/-- RUNNING is set only by the three session reads and, without a reset, cleared only by ADC_STOP and ADC_INIT: in the step
that starts the operation, and in every later step that goes on with it. A step of an operation in progress writes RUNNING
only by an action that it still had to run, and none that sets it is left to run once an operation is held (R35; the position
of an operation in progress is log entry 8). -/
def Obligations.OnlySessionsTouchRunning : Prop :=
  (∀ (i : Instr) (s t : State), s.NoReset → exec i s = .next t →
    (s.adc.running = false → t.adc.running = true → i = .adcReadCont ∨ i = .adcCycleSe ∨ i = .adcCycleDiff) ∧
    (s.adc.running = true → t.adc.running = false → i = .adcStop ∨ i = .adcInit)) ∧
  (∀ (i : Instr) (s t u : State), s.NoReset → s.Idle → exec i s = .next t → GoesOn t u →
    (s.adc.running = false → u.adc.running = true → i = .adcReadCont ∨ i = .adcCycleSe ∨ i = .adcCycleDiff) ∧
    (s.adc.running = true → u.adc.running = false → i = .adcStop ∨ i = .adcInit) ∧
    Action.setRunning true ∉ u.todo ∧ (Action.setRunning false ∈ u.todo → i = .adcStop ∨ i = .adcInit)) ∧
  (∀ s t : State, s.NoReset → ¬ s.Idle → step s = .next t → t.todo <:+ s.todo ∧
    (s.adc.running = false → t.adc.running = true → Action.setRunning true ∈ s.todo) ∧
    (s.adc.running = true → t.adc.running = false → Action.setRunning false ∈ s.todo))
end

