/-- ADC_SET_PGA writes the exponent register and then the shadow's byte (R211). -/
theorem endsAs_setPga {s : State} {old : Byte} (hr : s.NoReset) (he : s.EdgeReady) (h : s.adc.shAdcon = some old)
    (v : Byte) :
    EndsAs (.adcSetPga v) s
      (s.ended { s.adc with shAdcon := some (ins old s.cfg.mPga v), pga := some v.toNat } .released
        (s.regwriteEvents .adcon (ins old s.cfg.mPga v) 0) 3 .unit) := by
  refine endsAs_of_did (exec_setPga_of_shadow h v) hr he ?_ (kept := []) ?_ rfl
  · rw [List.count_cons_of_ne (by simp), count_waitDrdy_regwrite]
  · rw [actAll_cons, act_did_setPga, actAll_regwrite]
    · simp [Adc.setShadow]
    · rfl

/-- Settles O38: each setter is SETFIELD of its mask, but for ADC_SET_PGA, which writes its register first. -/
theorem fieldSettersEnd : Obligations.FieldSettersEnd := by
  refine fun s old hr he => ⟨fun h v => ⟨?_, ?_, endsAs_setPga hr he h v⟩, fun h b v hv => ?_⟩
  · exact endsAs_setField (r := .adcon) rfl hr he h
  · exact endsAs_setField (r := .adcon) rfl hr he h
  · subst hv
    exact ⟨endsAs_setField (r := .status) rfl hr he h, endsAs_setField (r := .status) rfl hr he h,
      endsAs_setField (r := .status) rfl hr he h⟩

/-! ## ADC_INIT -/

/-- The device state that ADC_INIT leaves, the flag apart (R206). -/
def State.initAdc (s : State) : Adc :=
  { s.adc with
    shStatus := some s.cfg.defStatus, shMux := some s.cfg.defMux, shAdcon := some s.cfg.defAdcon
    shDrate := some s.cfg.defDrate, pga := some (fieldOf s.cfg.mPga s.cfg.defAdcon).toNat, running := false
    irqEn := true }

/-- The events of ADC_INIT (R206). -/
def State.initEvents (s : State) : List Event :=
  [.cs .asserted] ++ pulseEvents s.cfg.hasReset .reset s.cfg.tResetLow s.cfg.tResetSettle
    ++ pulseEvents s.cfg.hasSync .sync s.cfg.tSyncpinLow s.cfg.tSyncpinSettle ++ [.attachDrdy]
    ++ s.regwriteEvents .status s.cfg.defStatus 0 ++ s.regwriteEvents .mux s.cfg.defMux 3
    ++ s.regwriteEvents .adcon s.cfg.defAdcon 6 ++ s.regwriteEvents .drate s.cfg.defDrate 9
    ++ [.cs .asserted, s.xferEvent s.cfg.cmdSelfcal 12, .cs .released]

section
variable (s : State) (adc : Adc) (level : ChipSelect) (es : List Event) (n : Nat) (kept : List Byte)

/-- REGWRITE after something done (R202). -/
theorem actAll_regwrite_did (r : Reg) (v : Byte) :
    actAll (regwrite s.cfg r v) (s.did adc level es n kept) =
      s.did (adc.setShadow r v).clearDrdy .released (es ++ s.regwriteEvents r v n) (n + 3) kept := by
  rw [actAll_regwrite (State.did_cfg s adc level es n kept)]
  simp

/-- SELFCAL after something done (R218). -/
theorem actAll_selfcal_did :
    actAll (selfcal s.cfg) (s.did adc level es n kept) =
      s.did adc.clearDrdy .released (es ++ [.cs .asserted, s.xferEvent s.cfg.cmdSelfcal n, .cs .released]) (n + 1)
        kept := by
  rw [actAll_selfcal (State.did_cfg s adc level es n kept)]
  simp

end

/-- What ADC_INIT does to the state it starts from, procedure by procedure, and its end (R206). -/
theorem actAll_init (s : State) :
    actAll (initActions s.cfg) s =
      State.act (.finish .unit) (s.did s.initAdc.clearDrdy .released s.initEvents 13 []) := by
  simp only [initActions, actAll_append, actAll_cons, actAll_nil, actAll_pulse, actAll_regwrite_did, actAll_selfcal_did,
    act_did_cs, act_did_attachDrdy, act_did_setPga, act_did_setRunning, State.did_did, State.did_adc, State.did_cs,
    Adc.setShadow, Adc.clearDrdy, List.append_nil, Nat.add_zero, Nat.zero_add, Nat.reduceAdd, State.initAdc,
    State.initEvents]

/-- The effect of ADC_INIT, holds and schedule apart (R206). -/
theorem untimed_effect_init (s : State) :
    (effect (initActions s.cfg) s.started).untimed = (s.ended s.initAdc .released s.initEvents 13 .unit).untimed := by
  rw [effect_eq_actAll, ← started_cfg, actAll_init]
  rfl

theorem exec_init (s : State) : exec .adcInit s = .next (s.startOp (initActions s.cfg)) := rfl

theorem count_waitDrdy_pulse (present : Bool) (p : Pin) (low settle : Nat) :
    (pulse present p low settle).count .waitDrdy = 0 := by
  cases present <;> simp [pulse]

theorem length_pulse_le (present : Bool) (p : Pin) (low settle : Nat) : (pulse present p low settle).length ≤ 4 := by
  cases present <;> simp [pulse]

theorem count_waitDrdy_init (c : Config) : (initActions c).count .waitDrdy = 5 := by
  simp [initActions, count_waitDrdy_pulse, count_waitDrdy_regwrite, selfcal]

theorem length_initActions_le (c : Config) : (initActions c).length ≤ 53 := by
  have hreset := length_pulse_le c.hasReset .reset c.tResetLow c.tResetSettle
  have hsync := length_pulse_le c.hasSync .sync c.tSyncpinLow c.tSyncpinSettle
  simp only [initActions, regwrite, exch3, selfcal, List.length_append, List.length_cons, List.length_nil]
  omega

/-- ADC_INIT comes to its first wait with the handler installed (R206, R282). -/
theorem init_at_first_wait {s : State} (hr : s.NoReset) :
    ∃ (as : List Action) (t : State), initActions s.cfg = initPre s.cfg ++ as ∧ s.startOp (initActions s.cfg) = run as t ∧
      t.NoReset ∧ t.adc.irqEn = true ∧ ∀ k, t.env.moveAt k = s.env.moveAt (k + (initPre s.cfg).length) := by
  have hattach : .attachDrdy ∈ initPre s.cfg := by simp [initPre]
  obtain ⟨t, ht, heq, hm, -⟩ := run_append_noWait (s := s.started)
    (as := .waitDrdy :: (initMid s.cfg ++ .waitDrdy :: initPost s.cfg)) hr (waitDrdy_notMem_initPre s.cfg)
  rw [← initActions_eq] at ht
  refine ⟨_, t, initActions_eq _, ht, fun k => ?_, (irqEn_of_untimed heq).trans (actAll_attach hattach _), hm⟩
  rw [hm]
  exact hr _

/-- With an edge at each of its actions ADC_INIT ends at once (R200, R206). -/
theorem init_ends_at_once {s : State} (hr : s.NoReset) (hm : ∀ k < 53, s.env.moveAt k = .edge) :
    (s.startOp (initActions s.cfg)).Idle := by
  obtain ⟨as, t, has, ht, hrt, hirq, hmt⟩ := init_at_first_wait hr
  have hlen : (initPre s.cfg).length + as.length ≤ 53 := by
    rw [← List.length_append, ← has]
    exact length_initActions_le _
  rw [ht]
  refine (run_manyEdges hrt hirq fun k hk => ?_).2
  rw [hmt]
  exact hm _ (by omega)

/-! ### One edge to each hold -/

/-- On a schedule that brings no edge, the handler installed, an operation is held that has `n` waits left to pass; or it is at
its end, if none. -/
structure State.HeldTimes (n : Nat) (s : State) : Prop where
  quiet : ∀ k, s.env.moveAt k = .quiet
  clear : s.adc.drdyFlag = false
  irqEn : s.adc.irqEn = true
  waits : s.todo.count .waitDrdy = n
  position : s.Idle ∨ s.Held
  rx : s.todo = [] → s.rx = []

/-- Without an edge a run with the flag clear passes no wait (R200). -/
theorem run_count_waitDrdy {acts : List Action} {s : State} (hq : ∀ k, s.env.moveAt k = .quiet)
    (hf : s.adc.drdyFlag = false) : (run acts s).todo.count .waitDrdy = acts.count .waitDrdy := by
  have hr (t : State) (ht : ∀ k, t.env.moveAt k = .quiet) : t.NoReset := noReset_of_moveAt ht (by decide)
  induction acts generalizing s with
  | nil => rfl
  | cons a as ih =>
    have hft : s.tick.adc.drdyFlag = false := by simp [hq, hf]
    by_cases ha : a = .waitDrdy
    · rw [ha, run_holds (hr s hq) hft]
    · rw [run_passes (hr s hq) (.inl ha), List.count_cons_of_ne ha]
      exact ih (fun k => by rw [act_moveAt, tick_moveAt, hq]) ((act_drdyFlag ha _).trans hft)

theorem heldTimes_run {acts : List Action} {s : State} (hq : ∀ k, s.env.moveAt k = .quiet) (hf : s.adc.drdyFlag = false)
    (hi : (run acts s).adc.irqEn = true) : (run acts s).HeldTimes (acts.count .waitDrdy) where
  quiet := run_moveAt (by decide) hq
  clear := run_flag_clear hq hf
  irqEn := hi
  waits := run_count_waitDrdy hq hf
  position := run_idle_or_held acts s
  rx := run_rx

/-- What the step of a held operation that meets an edge leaves. -/
def State.lifted (s : State) : State := s.givenEdge.resume

/-- An edge lifts a hold and is used up by it: the actions behind the wait run as from a state that never saw it (R75,
R200). -/
theorem lifted_of_held {as : List Action} {s : State} (ht : s.todo = .waitDrdy :: as) (hi : s.adc.irqEn = true)
    (hf : s.adc.drdyFlag = false) : s.lifted = run as s := by
  have hclear : s.adc.clearDrdy = s.adc := by rw [Adc.clearDrdy, ← hf]
  rw [State.lifted, State.resume, State.givenEdge_todo, ht, run_waitDrdy as (by simp), if_pos (.inr ⟨hi, rfl⟩)]
  simp [hclear, State.givenEdge]

section
variable {n : Nat} {s : State}

theorem State.HeldTimes.held (h : s.HeldTimes (n + 1)) : s.Held :=
  h.position.resolve_left fun hidle => by simpa [show s.todo = [] from hidle] using h.waits

theorem State.HeldTimes.idle (h : s.HeldTimes 0) : s.Idle :=
  h.position.resolve_right fun hh => by
    obtain ⟨as, ht⟩ := List.head?_eq_some_iff.1 hh
    simpa [ht] using h.waits

theorem State.HeldTimes.step_givenEdge (h : s.HeldTimes (n + 1)) : step s.givenEdge = .next s.lifted := by
  obtain ⟨as, ht⟩ := List.head?_eq_some_iff.1 h.held
  exact step_of_not_idle (by simp [State.Idle, ht])

theorem State.HeldTimes.lifted (h : s.HeldTimes (n + 1)) : s.lifted.HeldTimes n := by
  obtain ⟨as, ht⟩ := List.head?_eq_some_iff.1 h.held
  have hcount : as.count .waitDrdy = n := by simpa [ht] using h.waits
  rw [lifted_of_held ht h.irqEn h.clear, ← hcount]
  exact heldTimes_run h.quiet h.clear (run_irqEn as (noReset_of_moveAt h.quiet (by decide)) h.irqEn)

theorem untimed_effect_lifted (hr : s.NoReset) :
    (effect s.lifted.todo s.lifted).untimed = (effect s.todo s).untimed :=
  (run_effect s.todo (noReset_givenEdge hr)).trans (untimed_effect_congr _ (untimed_givenEdge s))

/-- An operation that has `n` waits to pass is held `n` times, and an edge to each hold brings its end (R200). -/
theorem State.HeldTimes.iterate (h : s.HeldTimes n) :
    (∀ k < n, (State.lifted^[k] s).Held ∧ step (State.lifted^[k] s).givenEdge = .next (State.lifted^[k + 1] s)) ∧
      (State.lifted^[n] s).untimed = (effect s.todo s).untimed := by
  induction n generalizing s with
  | zero =>
    refine ⟨fun k hk => absurd hk (by simp), ?_⟩
    rw [show s.todo = [] from h.idle, effect_nil h.idle (h.rx h.idle)]
    rfl
  | succ n ih =>
    obtain ⟨hsteps, hend⟩ := ih h.lifted
    refine ⟨fun k hk => ?_, hend.trans (untimed_effect_lifted (noReset_of_moveAt h.quiet (by decide)))⟩
    cases k with
    | zero => exact ⟨h.held, h.step_givenEdge⟩
    | succ k => exact hsteps k (by omega)

end

/-- Without an edge to come, the flag clear, ADC_INIT is held and has its five waits to pass (R206). -/
theorem init_heldTimes {s : State} (hf : s.adc.drdyFlag = false) (hq : ∀ k, s.env.moveAt k = .quiet) :
    (s.startOp (initActions s.cfg)).HeldTimes 5 := by
  obtain ⟨as, t, -, ht, hrt, hirq, -⟩ := init_at_first_wait (noReset_of_moveAt hq (by decide))
  rw [← count_waitDrdy_init s.cfg]
  refine heldTimes_run (s := s.started) hq hf ?_
  rw [← startOp_eq, ht]
  exact run_irqEn as hrt hirq

/-- Settles O42: however ADC_INIT is held, its effect is that of its actions in order. -/
theorem initEnds : Obligations.InitEnds := by
  rintro s _ rfl
  refine ⟨fun t ht => ?_, fun hr hm => ?_, fun hf hq => ?_⟩
  · exact (ends_effect (exec_init s) ht).trans (untimed_effect_init s)
  · exact ⟨_, exec_init s, (untimed_of_startOp_goesOn hr (.here _) (init_ends_at_once hr hm)).trans (untimed_effect_init s)⟩
  · obtain ⟨hsteps, hend⟩ := (init_heldTimes hf hq).iterate
    have heffect := untimed_startOp (initActions s.cfg) (noReset_of_moveAt hq (by decide))
    exact ⟨fun k => State.lifted^[k] (s.startOp (initActions s.cfg)), exec_init s, hsteps,
      hend.trans (heffect.trans (untimed_effect_init s))⟩

/-! ## The wait that never ends -/

/-- No wait will pass from here on: the flag is clear, and no edge comes that could set it (R200, R280). -/
structure State.NeverReady (s : State) : Prop where
  noReset : s.NoReset
  clear : s.adc.drdyFlag = false
  noEdge : (∀ k, s.env.moveAt k ≠ .edge) ∨ s.adc.irqEn = false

# # #

» **Exercise aim**
Scan the data above and copy each line containing the word "tResetLow".

» **Solution to this task**
  [.cs .asserted] ++ pulseEvents s.cfg.hasReset .reset s.cfg.tResetLow s.cfg.tResetSettle
  have hreset := length_pulse_le c.hasReset .reset c.tResetLow c.tResetSettle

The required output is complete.